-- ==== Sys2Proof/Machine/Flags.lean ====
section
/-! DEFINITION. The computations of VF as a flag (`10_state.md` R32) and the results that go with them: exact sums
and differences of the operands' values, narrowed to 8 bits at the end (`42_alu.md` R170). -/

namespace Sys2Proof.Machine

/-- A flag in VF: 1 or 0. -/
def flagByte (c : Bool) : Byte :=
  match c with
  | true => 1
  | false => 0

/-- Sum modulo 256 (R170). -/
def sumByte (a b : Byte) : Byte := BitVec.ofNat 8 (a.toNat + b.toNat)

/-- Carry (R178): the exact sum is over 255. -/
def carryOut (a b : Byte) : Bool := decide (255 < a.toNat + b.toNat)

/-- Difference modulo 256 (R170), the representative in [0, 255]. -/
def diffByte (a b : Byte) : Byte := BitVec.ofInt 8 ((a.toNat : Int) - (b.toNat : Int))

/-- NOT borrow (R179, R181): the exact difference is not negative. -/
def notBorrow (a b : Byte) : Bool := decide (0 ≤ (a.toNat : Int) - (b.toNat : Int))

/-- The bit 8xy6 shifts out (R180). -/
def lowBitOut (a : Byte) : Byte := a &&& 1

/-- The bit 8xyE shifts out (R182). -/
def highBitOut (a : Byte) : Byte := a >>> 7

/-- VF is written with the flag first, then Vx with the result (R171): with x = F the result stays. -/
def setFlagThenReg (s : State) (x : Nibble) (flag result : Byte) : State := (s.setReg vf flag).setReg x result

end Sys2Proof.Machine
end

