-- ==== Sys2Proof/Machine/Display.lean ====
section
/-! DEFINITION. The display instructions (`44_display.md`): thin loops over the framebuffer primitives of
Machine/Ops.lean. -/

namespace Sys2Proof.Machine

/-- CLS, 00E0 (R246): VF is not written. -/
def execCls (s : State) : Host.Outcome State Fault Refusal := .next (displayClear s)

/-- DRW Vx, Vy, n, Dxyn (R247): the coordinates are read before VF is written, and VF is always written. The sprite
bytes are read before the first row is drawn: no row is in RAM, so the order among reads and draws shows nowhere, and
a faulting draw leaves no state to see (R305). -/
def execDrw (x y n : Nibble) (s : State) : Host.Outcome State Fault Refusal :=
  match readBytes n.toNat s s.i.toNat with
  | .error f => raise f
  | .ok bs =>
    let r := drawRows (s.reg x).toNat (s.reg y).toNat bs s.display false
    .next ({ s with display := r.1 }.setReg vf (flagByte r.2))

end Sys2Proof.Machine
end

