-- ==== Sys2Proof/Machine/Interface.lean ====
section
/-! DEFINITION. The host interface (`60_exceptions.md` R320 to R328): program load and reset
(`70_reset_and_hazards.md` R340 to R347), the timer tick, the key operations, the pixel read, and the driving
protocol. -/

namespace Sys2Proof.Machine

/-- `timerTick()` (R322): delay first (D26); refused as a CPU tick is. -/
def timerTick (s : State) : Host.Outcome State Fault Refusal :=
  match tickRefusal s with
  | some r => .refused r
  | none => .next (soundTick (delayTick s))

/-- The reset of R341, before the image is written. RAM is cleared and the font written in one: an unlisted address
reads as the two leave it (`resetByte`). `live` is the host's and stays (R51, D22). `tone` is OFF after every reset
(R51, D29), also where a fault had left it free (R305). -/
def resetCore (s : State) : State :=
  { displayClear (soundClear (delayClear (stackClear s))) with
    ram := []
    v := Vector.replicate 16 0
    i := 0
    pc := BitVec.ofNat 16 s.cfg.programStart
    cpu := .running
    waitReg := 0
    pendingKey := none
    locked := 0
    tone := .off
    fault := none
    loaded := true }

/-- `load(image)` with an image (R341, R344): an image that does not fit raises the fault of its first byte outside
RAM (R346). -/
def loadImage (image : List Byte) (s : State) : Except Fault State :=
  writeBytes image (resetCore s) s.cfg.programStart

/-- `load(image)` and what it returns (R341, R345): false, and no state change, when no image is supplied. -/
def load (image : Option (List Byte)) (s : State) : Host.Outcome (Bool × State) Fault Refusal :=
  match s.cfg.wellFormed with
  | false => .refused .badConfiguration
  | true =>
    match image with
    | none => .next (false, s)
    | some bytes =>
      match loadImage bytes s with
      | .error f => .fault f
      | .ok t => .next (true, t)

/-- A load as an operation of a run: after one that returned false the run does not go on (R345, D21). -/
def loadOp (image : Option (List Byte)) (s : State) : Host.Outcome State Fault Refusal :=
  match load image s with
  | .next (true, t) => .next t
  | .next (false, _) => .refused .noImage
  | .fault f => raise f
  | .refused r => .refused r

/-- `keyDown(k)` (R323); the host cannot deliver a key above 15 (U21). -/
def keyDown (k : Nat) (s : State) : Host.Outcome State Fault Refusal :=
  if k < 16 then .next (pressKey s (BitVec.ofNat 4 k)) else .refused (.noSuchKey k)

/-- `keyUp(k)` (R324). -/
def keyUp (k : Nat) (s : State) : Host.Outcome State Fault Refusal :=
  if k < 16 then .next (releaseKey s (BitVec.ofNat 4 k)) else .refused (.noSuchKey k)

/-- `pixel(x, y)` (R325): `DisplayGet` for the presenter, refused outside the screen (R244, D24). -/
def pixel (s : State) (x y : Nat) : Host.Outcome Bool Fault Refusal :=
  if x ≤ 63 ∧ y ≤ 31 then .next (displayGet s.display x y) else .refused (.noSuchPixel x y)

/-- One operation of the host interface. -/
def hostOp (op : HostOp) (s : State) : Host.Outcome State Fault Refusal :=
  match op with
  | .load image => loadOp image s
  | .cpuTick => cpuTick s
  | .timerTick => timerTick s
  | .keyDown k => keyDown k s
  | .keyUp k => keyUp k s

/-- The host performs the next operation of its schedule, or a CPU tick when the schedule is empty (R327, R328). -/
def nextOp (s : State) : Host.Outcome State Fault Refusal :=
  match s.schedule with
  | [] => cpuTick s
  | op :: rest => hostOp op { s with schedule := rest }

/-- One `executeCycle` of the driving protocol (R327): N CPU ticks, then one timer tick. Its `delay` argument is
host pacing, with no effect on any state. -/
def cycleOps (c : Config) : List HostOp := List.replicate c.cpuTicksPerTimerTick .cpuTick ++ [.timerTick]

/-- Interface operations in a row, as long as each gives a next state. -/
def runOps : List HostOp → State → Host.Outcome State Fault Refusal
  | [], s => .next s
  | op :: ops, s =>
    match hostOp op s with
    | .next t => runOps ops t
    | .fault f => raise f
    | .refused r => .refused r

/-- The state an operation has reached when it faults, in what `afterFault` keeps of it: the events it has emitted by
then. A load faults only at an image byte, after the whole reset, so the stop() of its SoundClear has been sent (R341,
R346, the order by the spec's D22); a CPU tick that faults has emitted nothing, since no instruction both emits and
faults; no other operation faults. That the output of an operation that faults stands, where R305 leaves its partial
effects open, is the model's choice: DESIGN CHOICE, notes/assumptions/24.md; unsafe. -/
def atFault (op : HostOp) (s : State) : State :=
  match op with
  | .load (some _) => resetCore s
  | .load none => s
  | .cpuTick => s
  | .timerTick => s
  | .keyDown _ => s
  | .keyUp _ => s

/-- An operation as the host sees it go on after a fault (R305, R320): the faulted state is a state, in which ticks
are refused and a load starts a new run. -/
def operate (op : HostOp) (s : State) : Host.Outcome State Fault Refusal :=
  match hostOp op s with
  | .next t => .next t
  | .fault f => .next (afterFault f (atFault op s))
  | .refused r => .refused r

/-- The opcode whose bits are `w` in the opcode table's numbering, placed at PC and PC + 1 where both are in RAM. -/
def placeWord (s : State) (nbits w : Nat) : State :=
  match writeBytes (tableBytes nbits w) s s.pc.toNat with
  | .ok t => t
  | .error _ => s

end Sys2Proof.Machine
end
***
ABOUT THIS TASK -> Nothing but a number should be given: the count of lines above that hold "lean".

COMPLETED EXERCISE -> 4